§ **About this exercise**
Although the data below holds other lines too, output only those from the line with "Gets (k a) b2" up to and including the line with "n + 1, v => by", exactly as they appear.

[Dataset entries]
-- ==== Sys2Proof/Laws/Source.lean ====
section
/-! SUPPORT. Reading bytes that the source holds, page headers among them, and the headers of a stream laid one packet to a
page. -/

namespace Sys2Proof.Machine

variable {α β : Type}

/-! ### Bytes ahead -/

theorem word_add_toNat {a : Word} {n : Nat} (h : a.toNat + n < 2 ^ 32) : (a + BitVec.ofNat 32 n).toNat = a.toNat + n := by
  rw [BitVec.toNat_add, BitVec.toNat_ofNat]
  omega

theorem moved_moved (s : State) (m n : Nat) : (s.moved m).moved n = s.moved (m + n) := by
  unfold State.moved
  simp [BitVec.ofNat_add, BitVec.add_assoc]

theorem moved_zero (s : State) : s.moved 0 = s := by
  unfold State.moved
  simp

theorem ahead_moved {s : State} {b1 b2 : List Byte} (h : s.Ahead (b1 ++ b2)) : (s.moved b1.length).Ahead b2 := by
  have hf := h.fits
  have hlen := s.src.len.isLt
  rw [List.length_append] at hf
  have hp : (s.moved b1.length).src.pos.toNat = s.src.pos.toNat + b1.length := word_add_toNat (by omega)
  refine ⟨?_, fun i hi => ?_, h.live⟩
  · rw [hp]
    show _ ≤ s.src.len.toNat
    omega
  · have := h.same (b1.length + i) (by rw [List.length_append]; omega)
    rw [List.getD_append_right _ _ _ _ (by omega), Nat.add_sub_cancel_left] at this
    rw [← this]
    show s.srcByte (s.src.pos + BitVec.ofNat 32 b1.length + BitVec.ofNat 32 i) = _
    rw [BitVec.add_assoc, ← BitVec.ofNat_add]

/-- The step reads exactly `bytes` from the source and returns `a`. -/
def Gets {α : Type} (m : M α) (bytes : List Byte) (a : α) : Prop :=
  ∀ s rest, s.Ahead (bytes ++ rest) → m s = .ok a (s.moved bytes.length)

theorem gets_pure (a : α) : Gets (pure a) [] a := fun s _ _ => by rw [List.length_nil, moved_zero, pure_run]

theorem gets_bind {m : M α} {k : α → M β} {b1 b2 : List Byte} {a : α} {c : β} (hm : Gets m b1 a) (hk : Gets (k a) b2 c) :
    Gets (m >>= k) (b1 ++ b2) c := by
  intro s rest h
  rw [List.append_assoc] at h
  rw [bind_ok (hm s _ h), hk _ rest (ahead_moved h), moved_moved, List.length_append]

theorem gets_bind_nil {m : M α} {k : α → M β} {b1 : List Byte} {a : α} {c : β} (hm : Gets m b1 a) (hk : Gets (k a) [] c) :
    Gets (m >>= k) b1 c := by
  have := gets_bind hm hk
  rwa [List.append_nil] at this

theorem gets_get8 (b : Byte) : Gets get8 [b] b := by
  intro s rest h
  have hf := h.fits
  have hb := h.same 0 (by simp)
  simp only [List.length_append, List.length_singleton] at hf
  have hle : ¬ s.src.len ≤ s.src.pos := by rw [BitVec.le_def]; omega
  unfold get8 inByte
  rw [get_bind]
  simp only [if_neg hle]
  have : s.srcByte s.src.pos = b := by simpa using hb
  rw [this]
  rfl

theorem gets_bytes : ∀ bs : List Byte, Gets (readMany get8 bs.length) bs bs
  | [] => gets_pure _
  | b :: bs => gets_bind (gets_get8 b) (gets_bind_nil (gets_bytes bs) (gets_pure _))

theorem leNat_mod : ∀ n v, leNat (bytesOf n v) = v % 256 ^ n
  | 0, v => by simp [bytesOf, leNat, Nat.mod_one]
  | n + 1, v => by
    rw [bytesOf, leNat, leNat_mod n (v / 256), BitVec.toNat_ofNat, show 256 ^ (n + 1) = 256 * 256 ^ n from Nat.pow_succ',
      Nat.mod_mul]

theorem gets_get32 (v : Nat) : Gets get32 (bytesOf 4 v) (BitVec.ofNat 32 v) := by
  have h := gets_bytes (bytesOf 4 v)
  rw [bytesOf_length] at h
  refine gets_bind_nil h ?_
  have : BitVec.ofNat 32 (leNat (bytesOf 4 v)) = BitVec.ofNat 32 v := by
    rw [leNat_mod]
    apply BitVec.eq_of_toNat_eq
    simp
  rw [this]
  exact gets_pure _

theorem bytesOf_add : ∀ m n v, bytesOf (m + n) v = bytesOf m v ++ bytesOf n (v / 256 ^ m)
  | 0, n, v => by simp [bytesOf]
  | m + 1, n, v => by
    rw [Nat.add_right_comm, bytesOf, bytesOf, bytesOf_add m n (v / 256), List.cons_append, Nat.div_div_eq_div_mul,
      Nat.pow_succ, Nat.mul_comm 256]

theorem gets_get64 (g : BitVec 64) : Gets get64 (bytesOf 8 g.toNat) g := by
  rw [bytesOf_add 4 4]
  refine gets_bind (gets_get32 _) (gets_bind_nil (gets_get32 _) ?_)
  have : BitVec.ofNat 32 (g.toNat / 256 ^ 4) ++ BitVec.ofNat 32 g.toNat = g := by
    apply BitVec.eq_of_toNat_eq
    have := g.isLt
    rw [BitVec.toNat_append, BitVec.toNat_ofNat, BitVec.toNat_ofNat, ← Nat.shiftLeft_add_eq_or_of_lt (by omega), Nat.shiftLeft_eq]
    omega
  rw [this]
  exact gets_pure _

/-! ### Page headers -/

theorem startPageNoCapture_ahead {s : State} {f : PageFields} {rest : List Byte} (hs : f.segments.length ≤ 255)
    (h : s.Ahead (f.encode ++ rest)) : startPageNoCapture s = .ok () (s.pageRead f) := by
  unfold PageFields.encode at h
  rw [List.append_assoc] at h
  have h1 := ahead_moved h
  rw [List.append_assoc] at h1
  have h2 := ahead_moved h1
  rw [List.append_assoc] at h2
  have h3 := ahead_moved h2
  rw [List.append_assoc] at h3
  have h4 := ahead_moved h3
  rw [List.append_assoc] at h4
  have h5 := ahead_moved h4
  rw [List.append_assoc] at h5
  have h6 := ahead_moved h5
  rw [List.append_assoc] at h6
  have h7 := ahead_moved h6
  have hc : (BitVec.ofNat 8 f.segments.length).toNat = f.segments.length := by
    rw [BitVec.toNat_ofNat]
    omega
  unfold startPageNoCapture
  rw [bind_ok (gets_get8 0 _ _ h), if_neg (by simp), bind_ok (gets_get8 f.flag _ _ h1), bind_ok (gets_get64 f.granule _ _ h2),
    bind_ok (gets_get32 f.serial _ _ h3), bind_ok (gets_get32 f.sequence _ _ h4), bind_ok (gets_get32 f.crc _ _ h5),
    bind_ok (gets_get8 _ _ _ h6), hc]
  have h8 := gets_bytes f.segments _ _ h7
  have hgetn : getn f.segments.length (((((((s.moved [(0 : Byte)].length).moved [f.flag].length).moved
      (bytesOf 8 f.granule.toNat).length).moved (bytesOf 4 f.serial).length).moved (bytesOf 4 f.sequence).length).moved
      (bytesOf 4 f.crc).length).moved [BitVec.ofNat 8 f.segments.length].length) =
      .ok (f.segments, true) (s.moved f.encode.length) := by
    unfold getn
    rw [bind_ok h8, get_bind, pure_run]
    simp only [moved_moved]
    have hl : (s.moved f.encode.length).src.eof = false := h.live
    congr 2
    · simp [State.moved, h.live]
    · unfold PageFields.encode
      simp only [List.length_append]
      omega
  rw [bind_ok hgetn]
  rfl

theorem markPageStart_run (s : State) : markPageStart s = .ok () { s with src.pageStart := s.src.pos } := rfl

theorem capturePattern_ahead {s : State} {rest : List Byte} (h : s.Ahead (captureBytes ++ rest)) :
    capturePattern s = .ok true s.captured := by
  have h1 : ({ s with src.pageStart := s.src.pos } : State).Ahead (captureBytes ++ rest) := ⟨h.fits, h.same, h.live⟩
  unfold capturePattern
  rw [bind_ok (markPageStart_run s), bind_ok ((show Gets (readMany get8 4) captureBytes captureBytes from gets_bytes captureBytes) _ _ h1)]
  rfl

theorem captured_ahead {s : State} {rest : List Byte} (h : s.Ahead (captureBytes ++ rest)) : s.captured.Ahead rest :=
  ahead_moved (s := { s with src.pageStart := s.src.pos }) (b1 := captureBytes) ⟨h.fits, h.same, h.live⟩

theorem startPage_ahead {s : State} {f : PageFields} {rest : List Byte} (hs : f.segments.length ≤ 255)
    (h : s.Ahead (captureBytes ++ (f.encode ++ rest))) : startPage s = .ok () (s.captured.pageRead f) := by
  unfold startPage
  rw [bind_ok (capturePattern_ahead h), if_pos rfl]
  exact startPageNoCapture_ahead hs (captured_ahead h)

theorem pageRead_ahead {s : State} {f : PageFields} {rest : List Byte} (h : s.Ahead (f.encode ++ rest)) :
    (s.pageRead f).Ahead rest := by
  have := ahead_moved h
  exact ⟨this.fits, this.same, this.live⟩

/-! ### Where the source ends -/

/-- What a failed capture test raises (60_exceptions.md R612; notes/assumptions/44.md). -/
theorem captureFailed_run {α : Type} (s : State) : (captureFailed : M α) s =
    .error (if s.captureCut && Config.cutCaptureIsEof then .unexpectedEof else .missingCapturePattern) s := rfl

/-- A packet start after the first page that finds its packet (41_ogg_framer.md R241). -/
theorem startPacketOrEnd_ok {s t : State} (h : startPacket s = .ok () t) : startPacketOrEnd s = .ok true t := by
  unfold startPacketOrEnd
  rw [bind_ok (attempt_ok h)]
  rfl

§ **Worked solution**
theorem gets_bind {m : M α} {k : α → M β} {b1 b2 : List Byte} {a : α} {c : β} (hm : Gets m b1 a) (hk : Gets (k a) b2 c) :
    Gets (m >>= k) (b1 ++ b2) c := by
  intro s rest h
  rw [List.append_assoc] at h
  rw [bind_ok (hm s _ h), hk _ rest (ahead_moved h), moved_moved, List.length_append]

theorem gets_bind_nil {m : M α} {k : α → M β} {b1 : List Byte} {a : α} {c : β} (hm : Gets m b1 a) (hk : Gets (k a) [] c) :
    Gets (m >>= k) b1 c := by
  have := gets_bind hm hk
  rwa [List.append_nil] at this

theorem gets_get8 (b : Byte) : Gets get8 [b] b := by
  intro s rest h
  have hf := h.fits
  have hb := h.same 0 (by simp)
  simp only [List.length_append, List.length_singleton] at hf
  have hle : ¬ s.src.len ≤ s.src.pos := by rw [BitVec.le_def]; omega
  unfold get8 inByte
  rw [get_bind]
  simp only [if_neg hle]
  have : s.srcByte s.src.pos = b := by simpa using hb
  rw [this]
  rfl

theorem gets_bytes : ∀ bs : List Byte, Gets (readMany get8 bs.length) bs bs
  | [] => gets_pure _
  | b :: bs => gets_bind (gets_get8 b) (gets_bind_nil (gets_bytes bs) (gets_pure _))

theorem leNat_mod : ∀ n v, leNat (bytesOf n v) = v % 256 ^ n
  | 0, v => by simp [bytesOf, leNat, Nat.mod_one]
  | n + 1, v => by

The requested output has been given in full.